Upon which Hobhouse kindly replied,
My dear Byron, nobody thinks of or looks at anything but your head.
xxx
LORD BYRON
ENGLISH POET
BORN ON JANUARY 22, 1788
DIED ON April 19, 1824
Age at death 36
Publications
1807 Hours of Idleness
1809 English Bards and Scotch Reviewers
1812-18 Childe Harold’s Pilgrimage
1813 The Bride of Abydos
1817 Manfred
1818 Beppo
1819-24 Don Juan
1821 Cain
1822 The Vision of Judgement
xxx
Lord Byron was a leading poet of the 19th Century English Romantic Movement. His life was almost as colourful as those of the moody, mysterious heroes of his poems.

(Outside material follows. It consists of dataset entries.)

/-- A request of another device filled: at most half of the eligible entries, from the head of the queue. -/
def State.fillReq (s : State) (dev : Nat) (tag : BitVec 16) (n : Nat) : State × List (Nat × BitVec 16 × List Byte) :=
  match s.ringLaunch tag with
  | some i =>
    let es := s.ringEntries i
    let out := es.take (min n (es.length / 2))
    let s := s.keepQueue (s.launches[i]).bq (out.foldl (fun q e => q.erase e) (s.queueNow (s.launches[i]).bq))
    (out.foldl (fun s _ => s.liveDown i) s, out.map (fun e => (dev, tag, e.bytes)))
  | none => (s, [])

/-- The requests that this device fills; it sends nothing while a store is still on its way (the `.sys` fence of R327). -/
def State.fillReqs (s : State) (reqs : List (Nat × BitVec 16 × Nat)) :
    State × List (Nat × BitVec 16 × Nat) × List (Nat × BitVec 16 × List Byte) :=
  reqs.foldl (fun r x =>
    if x.1 != r.1.um.devnum.toNat && (r.1.ringLaunch x.2.1).isSome && decide (2 ≤ r.1.ringLoad) && r.1.pend.isEmpty then
      let f := r.1.fillReq x.1 x.2.1 x.2.2
      (f.1, r.2.1, r.2.2 ++ f.2)
    else (r.1, r.2.1 ++ [x], r.2.2)) (s, [], [])

/-- A core has found nothing (R346). -/
def State.idleCore (s : State) : Bool := s.cores.any (fun x => decide (s.cyc < x.retryAt) && x.freeSlot.isSome)

/-- CARAVAN_TOKEN (R352). -/
def execCaravanToken (s : State) : Res :=
  match s.ev with
  | .caravanToken loads reqs entries =>
    match s.ring, s.token with
    | some _, none =>
      let a := s.takeEntries entries
      let f := a.1.fillReqs reqs
      let me := a.1.um.devnum.toNat
      let load := f.1.ringLoad
      let ask := load == 0 && f.1.idleCore && decide (f.2.1.length < 4) && !f.2.1.any (fun x => x.1 == me)
      let mine := if ask then ((f.1.ringLaunches.head?).map (fun i => (me, (f.1.launches[i]).ring, 8))).toList else []
      .next { f.1 with token := some { loads := (me, load) :: loads.filter (fun x => x.1 != me), reqs := f.2.1 ++ mine,
                                       entries := a.2 ++ f.2.2, since := f.1.ptime } }
    | _, _ => .next s
  | _ => .fault .notThisEvent

/-- CARAVAN_TOKEN_PASS (R352). -/
def execCaravanTokenPass (s : State) : Res :=
  match s.ev with
  | .caravanTokenPass => .next { s with token := none }
  | _ => .fault .notThisEvent

-- ## Task start (R353, R354) and staging (R131 to R133)

/-- The state of R354 on a slot that holds a manifest. A region begins at ENTRY for every lane (R353 step 5, R133). -/
def Str.started (t : Str) (e : SEnt) : Str :=
  let w (i : Nat) : W64 := wordAt e.bytes i
  let x : Split := { Split.empty with
    pc := e.entry, m := BitVec.allOnes 32, e := BitVec.allOnes 32, mode := .user, enter := true }
  let t := { t with
    sreg := ((((((Vector.replicate 64 0).set 0 (w 4)).set 1 (w 5)).set 2 (w 6)).set 3 (w 7)).set 4 (va57 (w 2)))
    vreg := (Vector.replicate 256 none).set 0 (some (gen 32 (BitVec.ofNat 32)))
    rseed := w 3, lanes := gen 32 (Lane.start (w 3))
    rsc := e.rsc, fut := e.fut
    splits := (Vector.replicate 4 Split.empty).set 0 x }
  (t.beginRegion (BitVec.allOnes 32) .user e.entry e.entry).markFirst (BitVec.allOnes 32)

/-- TASK_START (R353 steps 1 to 3). -/
def execTaskStart (s : State) : Res :=
  match s.ev with
  | .taskStart c k =>
    let t := s.strAt c k
    match t.st, t.staging with
    | .staging, some g =>
      if g.begun then .next s
      else
        let l := s.launches[g.ent.launch]
        let s := ((s.l1Acquire c).allocPart c g.ent.ctx l.gran l.keep).assignCluster c g.ent.ctx
        let s := s.modStr c k (fun t => { t.started g.ent with staging := some { g with begun := true } })
        .next (s.modCore c (fun x => x.unkeep g.ent.ctx))
    | _, _ => .next s
  | _ => .fault .notThisEvent

/-- Bytes of an operand (R131). -/
def opBytes (w1 : W64) : Nat := (fld w1 41 32 + 1) * ((fld w1 31 20 + 1) * 16)

/-- The fault of a descriptor's checks (R133): cause and STVAL. -/
def State.descFault (s : State) (c : CoreId) (ctx : BitVec 12) (d : Nat × W64 × W64) : Option (Nat × W64) :=
  let w0 := d.2.1
  let dst := fld d.2.2 63 42
  if fld w0 62 57 ≠ 0 ∨ fld w0 3 0 ≠ 0 ∨ dst % 16 ≠ 0 then some (18, BitVec.ofNat 64 d.1)
  else if popCount (s.gmask c ctx) * 0x30000 < dst + opBytes d.2.2 then some (27, BitVec.ofNat 64 dst)
  else none

/-- An operand staged: its rows read and packed in the partition; what was read with the first fault. Its accesses count for the launch
(R102), and its lines are filled as the launch's ranges say (R101). -/
def State.stageOp (s : State) (c : CoreId) (t : Str) (d : Nat × W64 × W64) : State × Taken :=
  let w := whoOf c t.ptroot .user
  let rl := (fld d.2.2 31 20 + 1) * 16
  let dst := fld d.2.2 63 42
  let src := (va57 d.2.1).toNat
  (List.range (fld d.2.2 41 32 + 1)).foldl (fun (r : State × Taken) k =>
    let va := (src + k * (fld d.2.2 19 0 * 16)) % 2 ^ 64
    let a := (segs va rl).foldl (fun (a : State × Taken) g =>
      let va' := BitVec.ofNat 64 g.1
      let ls := match (a.1.check w .load 1 va' 1).2 with | .ok x => x.lines.filter (fun l => !lineRemote l) | _ => []
      let s := ls.foldl (fun s l => s.countRange t.launch c va' l) a.1
      let q := s.take w false g.1 g.2 (g.1 - va) a.2
      (q.1.insertLow s t.launch c va' ls, q.2)) (r.1, Taken.none)
    let l := a.1.land w true (dst + k * rl) rl 0 { a.2 with err := 0 }
    (l.1, { data := [], err := if r.2.err ≠ 0 then r.2.err else if a.2.err ≠ 0 then a.2.err else l.2.err
            addr := if r.2.err ≠ 0 then r.2.addr else if a.2.err ≠ 0 then a.2.addr else l.2.addr
            waits := r.2.waits || a.2.waits || l.2.waits })) (s, Taken.none)

/-- Every user lane that stands at the task's entry traps there (R133). -/
def State.stageTrap (s : State) (c : CoreId) (k : SlotId) (entry : W64) (code : Nat) (tval : W64) : State :=
  let t := s.strAt c k
  (t.slotted.filter (fun j => t.splits[j].mode == .user && t.splits[j].pc == entry)).foldl (fun s j =>
    s.asSplit { core := c, slot := k, split := j } (fun s => s.trapAll code tval)) s

/-- A string's operands wait for, or are with, the Porter (R132). -/
def Str.ported (t : Str) : Bool :=
  match t.st, t.staging with
  | .staging, some g => g.begun && !g.ent.ops.isEmpty
  | _, _ => false

/-- The slots of a core whose operands its Porter is staging: four at most, the first started first (R132). -/
def State.porting (s : State) (c : CoreId) : List SlotId :=
  ((allSlots.filter (fun k => (s.strAt c k).ported)).mergeSort (fun a b => decide ((s.strAt c a).uid ≤ (s.strAt c b).uid))).take 4

/-- PORTER_STAGING_COMPLETE (R132, R133): every operand is staged and the slot becomes READY; a fault traps every lane at
ENTRY. -/
def execPorterStagingComplete (s : State) : Res :=
  match s.ev with
  | .porterStagingComplete c k =>
    let t := s.strAt c k
    match t.st, t.staging with
    | .staging, some g =>
      if !g.begun || !(g.ent.ops.isEmpty || (s.porting c).contains k) then .next s
      else
        let ready (s : State) : State := s.modStr c k (fun t => { t with st := .ready, age := s.cyc })
        match g.ent.ops.findSome? (s.descFault c g.ent.ctx) with
        | some (code, tv) => .next ((ready s).stageTrap c k g.ent.entry code tv)
        | none =>
          let r := g.ent.ops.foldl (fun (r : State × Taken) d =>
            let a := r.1.stageOp c t d
            (a.1, { data := [], err := if r.2.err ≠ 0 then r.2.err else a.2.err, addr := if r.2.err ≠ 0 then r.2.addr else a.2.addr
                    waits := r.2.waits || a.2.waits })) (s, Taken.none)
          .next (
            if r.2.waits then s.waited r.1
            else if r.2.err ≠ 0 then (ready r.1).stageTrap c k g.ent.entry r.2.err r.2.addr
            else ready r.1)
    | _, _ => .next s
  | _ => .fault .notThisEvent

George Gordon Noel Byron was born in London but spent his first troubled years in Scotland. When Byron was three, his father died, after spending his mother’s fortune, and Byron and his mother faced hardships. But at ten, he inherited a great uncle’s title and estates. Later he attended the prestigious Harrow School and Cambridge University. Byron’s first published poems, ‘Hours of Idleness’, appeared when he was nineteen and were strongly criticized. Byron responded with ‘English Bards and Scotch Reviewers’, a satirical poem attacking the major literary figures of the time.
At 21 Byron began a two-year grand tour through Southern Europe to Turkey. These travels inspired ‘Childe Harold’s Pilgrimage’, a long poem about a world weary young lord’s journey through a Europe in need of reforms. The handsome author’s gloomy passion and pleas for justice and liberty attracted women admirers.
At 26 Byron married Annabella Milbanke. She soon left him, shocked by Byron’s affair with his half -sister Augusta. The disgrace made Byron leave England, aged 28.
In Italy, he had new love affairs and wrote his master piece ‘Don Juan’, a long, witty poem about a handsome man’s adventures with women. Byron also began ardently supporting Italian and Greek freedom from foreign control. He joined an Italian secret society and was leading Greek troops against Turks when he caught a fever and died.